/-! ### The half-period shift and the wrap (R107, R111) -/

/-- The half-period shift is a phase advance by 0.5. -/
theorem frac05_eq_advancePhase (t : F32) : frac05 t = advancePhase t fHalf := rfl

theorem legalPhase_frac05 {t : F32} (ht : legalPhase t = true) : legalPhase (frac05 t) = true :=
  legalPhase_advancePhase ht (by decide)

/-- Settles O28: the shift is a phase advance by 0.5, which gives a legal phase. -/
theorem halfPeriodShift : Obligations.HalfPeriodShift := by
  unfold Obligations.HalfPeriodShift
  refine ⟨frac05_eq_advancePhase, fun t ht => ?_, fun u hf h1 h2 => fsub_one_exact hf h1 (by linarith)⟩
  obtain ⟨hf, hs, hlt⟩ := legalPhase_iff.1 (legalPhase_frac05 ht)
  exact ⟨hf, ratOf_nonneg_of_signBit hs, hlt⟩

/-- Settles O30. -/
theorem phaseWrapIsExact : Obligations.PhaseWrapIsExact := by
  unfold Obligations.PhaseWrapIsExact
  intro t dt ht hdt p
  obtain ⟨hf, hs, hle⟩ := fadd_phase_bounds ht hdt
  refine ⟨⟨hf, ratOf_nonneg_of_signBit hs, hle⟩, fun hwrap => ?_, legalPhase_advancePhase ht hdt⟩
  rw [fge, fle_iff finite_f1 hf, ratOf_f1] at hwrap
  obtain ⟨hwf, hexact⟩ := fsub_one_exact hf hwrap (by linarith)
  exact ⟨hwf, hexact, by rw [hexact]; linarith⟩

/-! ### The corrected waveforms are finite (R106, R108) -/

section
variable {t dt : F32} (ht : legalPhase t = true) (hdt : legalIncrement dt = true)
include ht hdt

theorem finite_saw : finite (saw t dt) = true := by
  obtain ⟨hnf, hn0, hn1⟩ := inUnitRange_sawN ht
  obtain ⟨hbf, hb0, hb1⟩ := inUnitRange_blep ht hdt
  exact (fsub_between hnf hbf (l := fneg f2) (by decide) finite_f2 (by rw [ratOf_fneg_f2]; linarith)
    (by rw [ratOf_f2]; linarith)).1

/-- The first residual leaves the pulse in [-2, 2], the second in [-3, 3]. -/
theorem finite_pulse : finite (pulse t dt) = true := by
  obtain ⟨hpf, hp0, hp1⟩ := inUnitRange_pulseN t
  obtain ⟨hbf, hb0, hb1⟩ := inUnitRange_blep ht hdt
  obtain ⟨hcf, hc0, hc1⟩ := inUnitRange_blep (legalPhase_frac05 ht) hdt
  obtain ⟨hsf, hs0, hs2⟩ := fadd_between hpf hbf (l := fneg f2) (by decide) finite_f2 (by rw [ratOf_fneg_f2]; linarith)
    (by rw [ratOf_f2]; linarith)
  rw [ratOf_fneg_f2] at hs0
  rw [ratOf_f2] at hs2
  have hbound : |ratOf (fadd (pulseN t) (blep t dt)) - ratOf (blep (frac05 t) dt)| ≤ 3 :=
    abs_le.2 ⟨by linarith, by linarith⟩
  exact ((fsub_correctlyRounded hsf hcf).1 (hbound.trans_lt (by norm_num))).1

end

/-- Every waveform is finite where the sine is. -/
theorem finite_wave {sin : F32 → F32} (hsin : ∀ t, legalPhase t = true → finite (sin t) = true) {t dt : F32}
    (ht : legalPhase t = true) (hdt : legalIncrement dt = true) (w : BitVec 2) : finite (wave sin w t dt) = true := by
  unfold wave
  split_ifs
  · exact hsin t ht
  · exact (inUnitRange_tri ht).1
  · exact finite_saw ht hdt
  · exact finite_pulse ht hdt

/-! ### The saw near the wrap (R112) -/

theorem ratOf_sixteenth : ratOf 0x3D800000#32 = 1 / 16 := by
  rw [ratOf, show exactUnits 0x3D800000#32 = 2 ^ 145 by decide]; norm_num

theorem ratOf_fifteenSixteenths : ratOf 0x3F700000#32 = 15 / 16 := by
  rw [ratOf, show exactUnits 0x3F700000#32 = 15 * 2 ^ 145 by decide]; norm_num

/-- In the first half of the window after the wrap the residual is at most -1/16: `2x` is at most 1/2, or the rounded
square is at least 1/16. -/
theorem blepAfter_le {x : F32} (hf : finite x = true) (h0 : 0 ≤ ratOf x) (h1 : ratOf x ≤ 1 / 2) :
    ratOf (blepAfter x) ≤ -1 / 16 := by
  obtain ⟨hdf, hdx, -⟩ := fadd_self_bounds hf h0 (by linarith)
  obtain ⟨hqf, hq0, hqx⟩ := fmul_self_bounds hf h0 (by linarith)
  have hdiff : ratOf (fadd x x) - ratOf (fmul x x) ≤ 15 / 16 := by
    rcases le_total (ratOf x) (1 / 4) with hsmall | hlarge
    · have := (fadd_between hf hf finite_f0 finite_fHalf (by rw [ratOf_f0]; linarith)
        (by rw [ratOf_fHalf]; linarith)).2.2
      rw [ratOf_fHalf] at this
      linarith
    · have hd := (fadd_between hf hf finite_f0 finite_f1 (by rw [ratOf_f0]; linarith)
        (by rw [ratOf_f1]; linarith)).2.2
      have hq := (fmul_between hf hf (l := 0x3D800000#32) (by decide) finite_f1
        (by rw [ratOf_sixteenth]; nlinarith) (by rw [ratOf_f1]; nlinarith)).2.1
      rw [ratOf_f1] at hd
      rw [ratOf_sixteenth] at hq
      linarith
  obtain ⟨hsf, hs0, hsv⟩ := fsub_between hdf hqf finite_f0 (u := 0x3F700000#32) (by decide)
    (by rw [ratOf_f0]; linarith) (by rwa [ratOf_fifteenSixteenths])
  rw [ratOf_f0] at hs0
  rw [ratOf_fifteenSixteenths] at hsv
  have hneg : ratOf (fneg 0x3D800000#32) = -1 / 16 := by rw [ratOf_fneg, ratOf_sixteenth]; norm_num
  rw [← hneg]
  exact (fsub_between hsf finite_f1 finite_fNeg1 (by decide) (by rw [ratOf_fNeg1, ratOf_f1]; linarith)
    (by rw [hneg, ratOf_f1]; linarith)).2.2

/-- Subtracting a residual of at most -1/16 moves a sample up, at least to the next multiple of 1/16. -/
theorem lt_fsub_of_le {a r : F32} (ha : InUnitRange a) (hr : InUnitRange r) (h : ratOf r ≤ -1 / 16) :
    ratOf a < ratOf (fsub a r) := by
  obtain ⟨haf, ha0, ha1⟩ := ha
  obtain ⟨hrf, hr0, -⟩ := hr
  have hfloor := Int.floor_le (16 * ratOf a)
  have hceil := Int.lt_floor_add_one (16 * ratOf a)
  have hlow : -16 ≤ ⌊16 * ratOf a⌋ := Int.le_floor.2 (by push_cast; linarith)
  have hhigh : ⌊16 * ratOf a⌋ ≤ 16 := by
    exact_mod_cast hfloor.trans (show 16 * ratOf a ≤ ((16 : Int) : ℚ) by push_cast; linarith)
  obtain ⟨v, hvf, hv⟩ := exists_ratOf_eq_dyadic (j := ⌊16 * ratOf a⌋ + 1) (e := 4) (by omega) (by norm_num)
  push_cast at hv
  calc ratOf a < ratOf v := by rw [hv]; linarith
    _ ≤ ratOf (fsub a r) := (fsub_between haf hrf hvf finite_f2 (by rw [hv]; linarith) (by rw [ratOf_f2]; linarith)).2.1

/-- Settles O31: just after the wrap the saw is above the naive saw, and outside the windows the residual is +0.0. -/
theorem sawDiffersNearTheWrap : Obligations.SawDiffersNearTheWrap := by
  unfold Obligations.SawDiffersNearTheWrap
  intro t dt ht hdt
  have hnaive := inUnitRange_sawN ht
  refine ⟨fun ha hx => ?_, fun ha hb => ?_⟩
  · obtain ⟨hxf, hx0, -⟩ := fdiv_after_bounds ht hdt ha
    rw [fle_iff hxf finite_fHalf, ratOf_fHalf] at hx
    have hres : ratOf (blep t dt) ≤ -1 / 16 := by
      rw [blep_of_after ha]
      exact blepAfter_le hxf hx0 hx
    have hlt := lt_fsub_of_le hnaive (inUnitRange_blep ht hdt) hres
    rw [Bool.eq_false_iff, ne_eq, feq_iff (finite_saw ht hdt) hnaive.1]
    exact hlt.ne'
  · rw [saw, blep_of_outside ha hb, fsub_f0 hnaive.1]

end Sys2Proof.Machine
end

section
/-! PROOFS. The commands of the basic oscillator (spec/40_basic_oscillator.md R109, R110, R113 to R117), and what
configuration and the two PROCs leave alone (R114, R153, R156). -/

namespace Sys2Proof

/-- A command word written as its fields, shifted into place. -/
theorem or_shiftLeft_eq_commandWord (op imm : BitVec 8) :
    op.setWidth 32 ||| imm.setWidth 32 <<< 8 = commandWord op imm := by
  have hop := op.isLt
  have himm := imm.isLt
  apply BitVec.eq_of_toNat_eq
  rw [commandWord_toNat, BitVec.toNat_or, BitVec.toNat_shiftLeft, BitVec.toNat_setWidth, BitVec.toNat_setWidth,
    Nat.mod_eq_of_lt (by omega), Nat.mod_eq_of_lt (a := imm.toNat) (by omega), Nat.shiftLeft_eq,
    Nat.mod_eq_of_lt (by omega), Nat.or_comm, ← Nat.shiftLeft_eq, ← Nat.shiftLeft_add_eq_or_of_lt hop]

end Sys2Proof

namespace Sys2Proof.Machine

theorem or_raised (status : Word) (b : Bool) (c : Condition) :
    status ||| raised b c = if b then status ||| c.statusBit else status := by
  cases b
  · exact BitVec.or_zero
  · rfl

theorem or_raised_not (status : Word) (b : Bool) (c : Condition) :
    status ||| raised (!b) c = if b then status else status ||| c.statusBit := by
  cases b
  · rfl
  · exact BitVec.or_zero

/-! ### The two PROCs at any evaluator -/

theorem exec_oscProc (s : State) : exec .oscProc s = .next (oscProcess Config.sin2pi s) := rfl

section
variable (sin : F32 → F32) (s : State)

@[simp] theorem oscProcess_oscPhase : (oscProcess sin s).oscPhase = advancePhase s.oscPhase s.oscInc := rfl

@[simp] theorem oscProcess_oscOut :
    (oscProcess sin s).oscOut = guardOutput (wave sin s.oscWave s.oscPhase s.oscInc) := rfl

@[simp] theorem oscProcess_respPort :
    (oscProcess sin s).respPort = some (guardOutput (wave sin s.oscWave s.oscPhase s.oscInc)) := rfl

@[simp] theorem oscProcess_status : (oscProcess sin s).status =
    if finite (wave sin s.oscWave s.oscPhase s.oscInc) then s.status else s.status ||| nanBit := by
  rw [oscProcess, detectIf_eq_raised]
  exact or_raised_not _ _ .nonFiniteOutput

@[simp] theorem subProcess_subPhase : (subProcess sin s).subPhase = advancePhase s.subPhase s.subInc := rfl

@[simp] theorem subProcess_subOut : (subProcess sin s).subOut = guardOutput (sin s.subPhase) := rfl

@[simp] theorem subProcess_status : (subProcess sin s).status =
    if finite (sin s.subPhase) then s.status else s.status ||| nanBit := by
  rw [subProcess, detectIf_eq_raised]
  exact or_raised_not _ _ .nonFiniteOutput

end

/-! ### The output guard (R109) -/

theorem guardOutput_of_finite {y : F32} (h : finite y = true) : guardOutput y = y := if_pos h

theorem guardOutput_of_not_finite {y : F32} (h : finite y = false) : guardOutput y = f0 := by
  rw [guardOutput, h, if_neg Bool.false_ne_true]

/-- Settles O29: on legal registers every waveform is finite, so neither PROC records a condition. -/
theorem guardNeverFires : Obligations.GuardNeverFires := by
  unfold Obligations.GuardNeverFires
  refine ⟨fun sin s h => ?_, fun sin hsin t ht => (hsin t (legalPhase_iff.1 ht).1).1, fun sin s hsin hs => ?_⟩
  · have hguard := guardOutput_of_not_finite h
    refine ⟨hguard, congrArg some hguard, ?_⟩
    rw [State.nan, oscProcess_status, h, if_neg Bool.false_ne_true, BitVec.getLsbD_or,
      show nanBit.getLsbD 2 = true by decide, Bool.or_true]
  · rw [State.legal_iff] at hs
    have hwave := finite_wave hsin hs.oscPhase hs.oscInc s.oscWave
    exact ⟨hwave, by rw [oscProcess_status, if_pos hwave],
      by rw [subProcess_status, if_pos (hsin s.subPhase hs.subPhase)]⟩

_TASK GOAL:_
Nothing should appear in the answer except the lines above from the line with "or the rounded" through the line with "obtain ⟨hdf, hdx, -⟩", both included, written out exactly.

_ANSWER SPACE:_
/-- In the first half of the window after the wrap the residual is at most -1/16: `2x` is at most 1/2, or the rounded
square is at least 1/16. -/
theorem blepAfter_le {x : F32} (hf : finite x = true) (h0 : 0 ≤ ratOf x) (h1 : ratOf x ≤ 1 / 2) :
    ratOf (blepAfter x) ≤ -1 / 16 := by
  obtain ⟨hdf, hdx, -⟩ := fadd_self_bounds hf h0 (by linarith)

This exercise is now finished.